State police investigators and a forensic anthropologist dug up three graves in Hanover Township and a fourth grave at St. Anthony’s in Courtdale.

The bodies that were dug up were all victims of separate homicides throughout Luzerne County. Some date back nearly 50 years.

It’s a new effort to solve several cold cases in Luzerne County.

Authorities exhumed the bodies of four homicide victims from 1970 through 1980.

“You can’t apply current modern science unless we dig them up. Efforts to do that a lot of times have fallen short,” said Cpl. Thomas McAndrew, Pennsylvania State Police.

This time state police teamed up with Erin Kimmerle, a forensic anthropologist from the University of South Florida to get a grant through the U.S. Department of Justice.
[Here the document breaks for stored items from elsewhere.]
-- ==== Sys2Proof/Machine/Sparing.lean ====
section
/-! DEFINITION. Sparing (chapter 6): the trigger, the proposal slot, the change slot's judgement of a PROPOSE, and
the four expiry commands of the proposal slot. -/

namespace Sys2Proof.Machine

/-! ### The unprotected set (R92, R113) -/

/-- Lane `k` is in the unprotected set. -/
def Leg.isUnprotected (l : Leg) (k : LaneNo) : Bool := l.unprotected[k]

/-- Lane `k` placed in the unprotected set or taken out of it. -/
def Leg.setUnprotected (l : Leg) (k : LaneNo) (b : Bool) : Leg :=
  { l with unprotected := l.unprotected.set k.val b k.isLt }

/-- The unprotected set is not empty. -/
def Leg.someUnprotected (l : Leg) : Bool := allLanes.any l.isUnprotected

/-- UP with a set not empty becomes STRAINED, STRAINED with an empty set becomes UP (R113). -/
def Leg.judgeUnprotected (l : Leg) : Leg :=
  match l.mode with
  | .up => if l.someUnprotected then { l with mode := .strained } else l
  | .strained => if l.someUnprotected then l else { l with mode := .up }
  | _ => l

/-! ### The automatic trigger (R89–R92) -/

/-- The from-pair of a proposal for lane `k`: the hint's pair when the hint names the lane, else `p` (R90). -/
def Leg.fromPair (l : Leg) (k : LaneNo) (p : PairNo) : PairNo :=
  match l.hint with
  | some (j, q) => if j = k then q else p
  | none => p

/-- The hint after a proposal for lane `k`: used, it becomes none (R90). -/
def Leg.hintAfter (l : Leg) (k : LaneNo) : Option (LaneNo × PairNo) :=
  match l.hint with
  | some (j, q) => if j = k then none else some (j, q)
  | none => none

/-- Pair `q` is an eligible spare for a proposal from `fromPair` (R91). -/
def State.eligible (s : State) (fromPair q : PairNo) : Bool :=
  let r := s.rxAt q
  r.isLocked && r.role = some 14 && !r.warn && r.verdict = .aligned && q ≠ fromPair

/-- Of two candidate spares the one of lower strain, the earlier on equal strains (R91). -/
def State.betterSpare (s : State) (best : Option PairNo) (q : PairNo) : Option PairNo :=
  match best with
  | none => some q
  | some b => if (s.rxAt q).strain < (s.rxAt b).strain then some q else some b

/-- The spare chosen among the eligible pairs of the pool (R91). -/
def State.bestSpare (s : State) (L : LegNo) (fromPair : PairNo) : Option PairNo :=
  ((s.pool L).filter (s.eligible fromPair)).foldl s.betterSpare none

/-- A PROPOSE queued: it takes the next proposal number, the slot enters WAITING, and a hint for the lane is used
(R90, R98). -/
def State.propose (s : State) (L : LegNo) (k : LaneNo) (fromPair toPair : PairNo) : State :=
  s.modLeg L fun l =>
    { l.queueCell (.propose l.nextProposal k.val (s.localOf fromPair) (s.localOf toPair)) with
      slot := .waiting ⟨l.nextProposal, k, fromPair, toPair⟩ s.settings.mapWait
      nextProposal := l.nextProposal + 1
      hint := l.hintAfter k }

/-- The spare for lane `k` on pair `p`, judged when the pair needs relief (R90, R91). R91 and R105 let the pair that the
map gives the lane be chosen itself, with the hint as from-pair. An eligible pair does not need relief, so the trigger,
which evaluates that pair, never makes that proposal (log 48). -/
def State.spareFor (s : State) (L : LegNo) (k : LaneNo) (p : PairNo) : Option PairNo :=
  if (s.rxAt p).needsRelief then s.bestSpare L ((s.legAt L).fromPair k p) else none

/-- Lane `k` on pair `p` stands in the unprotected set after an evaluation (R92). -/
def State.joinsUnprotected (s : State) (L : LegNo) (k : LaneNo) (p : PairNo) : Bool :=
  (s.rxAt p).isLocked && (s.rxAt p).spareCondition && (!(s.legAt L).auto || (s.spareFor L k p).isNone)

/-- The conditions of R90 on the leg: auto-sparing on, proposal slot IDLE, leg state not IDLE. -/
def Leg.mayPropose (l : Leg) : Bool := l.auto && decide (l.slot = .idle) && decide (l.mode ≠ .idle)

/-- The evaluation of the trigger for lane `k` (R89–R92, R113). -/
def State.evaluate (s : State) (L : LegNo) (k : LaneNo) : State :=
  match (s.legAt L).mapPair k with
  | none => s
  | some p =>
    let s1 := s.modLeg L fun l => l.setUnprotected k (s.joinsUnprotected L k p)
    let s2 :=
      match s.spareFor L k p with
      | some q =>
        if (s.legAt L).mayPropose then
          s1.propose L k ((s.legAt L).fromPair k p) q
        else s1
      | none => s1
    s2.modLeg L Leg.judgeUnprotected

/-- The evaluation of all lanes in order (R89). -/
def State.evaluateAll (s : State) (L : LegNo) : State := s.lanes.foldl (fun s k => s.evaluate L k) s

/-- The evaluation at an event of one pair: of the lane the receive map gives it, if any (R89; a known map has at most
one such lane, R79). -/
def State.evaluatePair (s : State) (L : LegNo) (p : PairNo) : State :=
  (s.lanes.filter fun k => (s.legAt L).mapPair k = some p).foldl (fun s k => s.evaluate L k) s

/-- The evaluations at the release of a frame 0: of the lanes whose pair is not LOCKED (R89), the lowest lane first
(log 45). -/
def State.evaluateUnlocked (s : State) (L : LegNo) : State :=
  (s.lanes.filter fun k =>
    match (s.legAt L).mapPair k with
    | some p => !(s.rxAt p).isLocked
    | none => false).foldl (fun s k => s.evaluate L k) s

/-! ### The proposal slot (R95–R98) -/

/-- The proposal slot returns to IDLE and the trigger is evaluated for all lanes (R89). -/
def State.slotToIdle (s : State) (L : LegNo) : State :=
  (s.modLeg L fun l => { l with slot := .idle }).evaluateAll L

/-- An ACCEPT taken (R95). -/
def State.takeAccept (s : State) (L : LegNo) (num : Fin 16) (c : Fin 64) : State :=
  s.modLeg L fun l =>
    match l.slot with
    | .waiting p _ =>
      if p.num = num then { l with slot := .expecting p c s.settings.mapWait false } else l.bump .lateMap
    | _ => l.bump .lateMap

/-- A REFUSE taken (R96). -/
def State.takeRefuse (s : State) (L : LegNo) (num : Fin 16) (reason : RefuseReason) (carrying : PairNo)
    (epoch : Fin 4) : State :=
  s.modLeg L fun l =>
    match l.slot with
    | .waiting p _ =>
      if p.num = num then
        { (l.raise .proposalRefused).bump .proposalsRefused with
          slot := .backoff p.num p.lane s.settings.mapWait
          lastRefusal := some ⟨num, reason, carrying, epoch⟩
          hint := if reason = .notCarrying then some (p.lane, carrying) else l.hint }
      else l.bump .lateMap
    | _ => l.bump .lateMap

/-- What a change of the receive map does to the slot (R97): true for completion and overtaking. For a proposal whose
from-pair is its to-pair two rows of R97 hold, and it is completed (log 41). -/
def Leg.mapEndsProposal (l : Leg) : Bool :=
  match l.slot with
  | .waiting p _ => decide (l.mapPair p.lane ≠ some p.fromPair) || decide (p.fromPair = p.toPair)
  | .expecting p _ _ _ => decide (l.mapPair p.lane ≠ some p.fromPair) || decide (p.fromPair = p.toPair)
  | _ => false

/-- The lanes whose pair a map change changes leave the unprotected set (R92). -/
def Leg.dropChanged (l : Leg) (old : Option RxMap) : Leg :=
  allLanes.foldl
    (fun (acc : Leg) (k : LaneNo) =>
      if (old.bind fun m => m.pairs[k.val]?) = l.mapPair k then acc else acc.setUnprotected k false) l

/-- A changed receive map handed to the Map Controller: the hint becomes none (R86), lanes whose pair changed leave
the unprotected set (R92), a proposal is completed or overtaken (R97). -/
def State.mapHanded (s : State) (L : LegNo) (old : Option RxMap) : State :=
  let s1 := s.modLeg L fun l => ({ l with hint := none }.dropChanged old).judgeUnprotected
  if (s1.legAt L).mapEndsProposal then s1.slotToIdle L else s1

/-! ### The sending end (R93, R87) -/

/-- The change cycle of a change scheduled now: current transmit cycle plus MAP_LEAD (R93, R100). -/
def State.changeCycle (s : State) : Fin 64 := Fin.ofNat 64 (s.counter.cycle.val + s.settings.mapLead)

/-- A REFUSE of a PROPOSE for lane `k` (R93). -/
def State.refusal (s : State) (L : LegNo) (num : Fin 16) (k : LaneNo) (reason : RefuseReason) : Cell :=
  .refuse num reason (((s.carrier L k).map s.localOf).getD 0) (s.legAt L).epoch

/-- A PROPOSE judged (R93): the first check that applies gives the answer. -/
def State.judgePropose (s : State) (L : LegNo) (num : Fin 16) (k : LaneNo) (fromPair toPair : PairNo) : State :=
  let l := s.legAt L
  if l.mode = .idle then s.modLeg L fun l => l.queueCell (s.refusal L num k .legHeld)
  else if l.change.isSome then s.modLeg L fun l => l.queueCell (s.refusal L num k .busy)
  else if s.roleOf fromPair ≠ .carry k then s.modLeg L fun l => l.queueCell (s.refusal L num k .notCarrying)
  else if s.roleOf toPair ≠ .spare then s.modLeg L fun l => l.queueCell (s.refusal L num k .notSpare)
  else s.modLeg L fun l =>
    { l.queueCell (.accept num s.changeCycle) with
      change := some ⟨k, fromPair, toPair, s.changeCycle, .far⟩ }

/-! ### The commands -/

/-- The received deadline's expiry (R98): slot to IDLE, MAP_MISSED set, the trigger evaluated. -/
def State.missProposal (s : State) (L : LegNo) : State := (s.modLeg L fun l => l.raise .mapMissed).slotToIdle L

/-- The received deadline is due: the release that ends received cycle C + 2 has been made (R98; log 8). -/
def Leg.deadlineDue (l : Leg) : Bool :=
  match l.slot with
  | .expecting _ _ _ due => due
  | _ => false

/-- RECEIVED_DEADLINE_EXPIRY (R98). -/
def execReceivedDeadlineExpiry (L : LegNo) (s : State) : Result :=
  if s.running && s.hasLeg L && (s.legAt L).deadlineDue then .next (s.missProposal L) else .next s

/-- WAITING_DEADLINE_EXPIRY (R98). -/
def execWaitingDeadlineExpiry (L : LegNo) (s : State) : Result :=
  if s.running && s.hasLeg L then
    match (s.legAt L).slot with
    | .waiting _ left => if left = 0 then .next (s.slotToIdle L) else .next s
    | _ => .next s
  else .next s

/-- GUARD_WAIT_EXPIRY (R98). -/
def execGuardWaitExpiry (L : LegNo) (s : State) : Result :=
  if s.running && s.hasLeg L then
    match (s.legAt L).slot with
    | .expecting _ _ guard _ => if guard = 0 then .next (s.missProposal L) else .next s
    | _ => .next s
  else .next s

/-- BACKOFF_EXPIRY (R98). -/
def execBackoffExpiry (L : LegNo) (s : State) : Result :=
  if s.running && s.hasLeg L then
    match (s.legAt L).slot with
    | .backoff _ _ left => if left = 0 then .next (s.slotToIdle L) else .next s
    | _ => .next s
  else .next s

end Sys2Proof.Machine
end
“The goal is to identify them, to try and figure out who they were and what happen to them, and then they can get further in their homicide investigations,” said Kimmerle.

Three of the bodies, two women and a man, were exhumed from Maple Hill Cemetery near Wilkes-Barre. One of the women was found dead and naked along Interstate 81 near Nuangola in 1970. The other woman’s body was found near Conyngham in 1973. Her body was found wrapped in a blanket and doused in sulfuric acid. The man being exhumed was found dead and decomposing near a fishing spot in 1979.

The last body to be exhumed was at St. Anthony’s Cemetery in Courtdale. It’s of a newborn baby boy.

“It’s emotional standing there. This is a story that Luzerne County knows very well,” Luzerne County District Attorney Stefanie Salavantis said.

The newborn was found in 1980 when landfill workers in Larksville spotted his body lying among trash.

“We are coming together and trying to show our respect and trying to identify that child, and seeking justice for that child,” Salavantis added. “So I am so happy that I am a part of this initiative in trying to identify these individuals.”

For the next step in this process, the bodies will be taken to the Lehigh Valley Forensic Sciences Center in Allentown. They will undergo a series of tests using modern forensic measures.

Kimmerle hopes to be able to do facial reconstruction and get pictures out to the public at least to identify the victims, and maybe solve their cases.

"They would be difficult cases to prosecute, but like I said, at the end of the day, if we could bring some closure for families, some peace for family members," Salavantis added.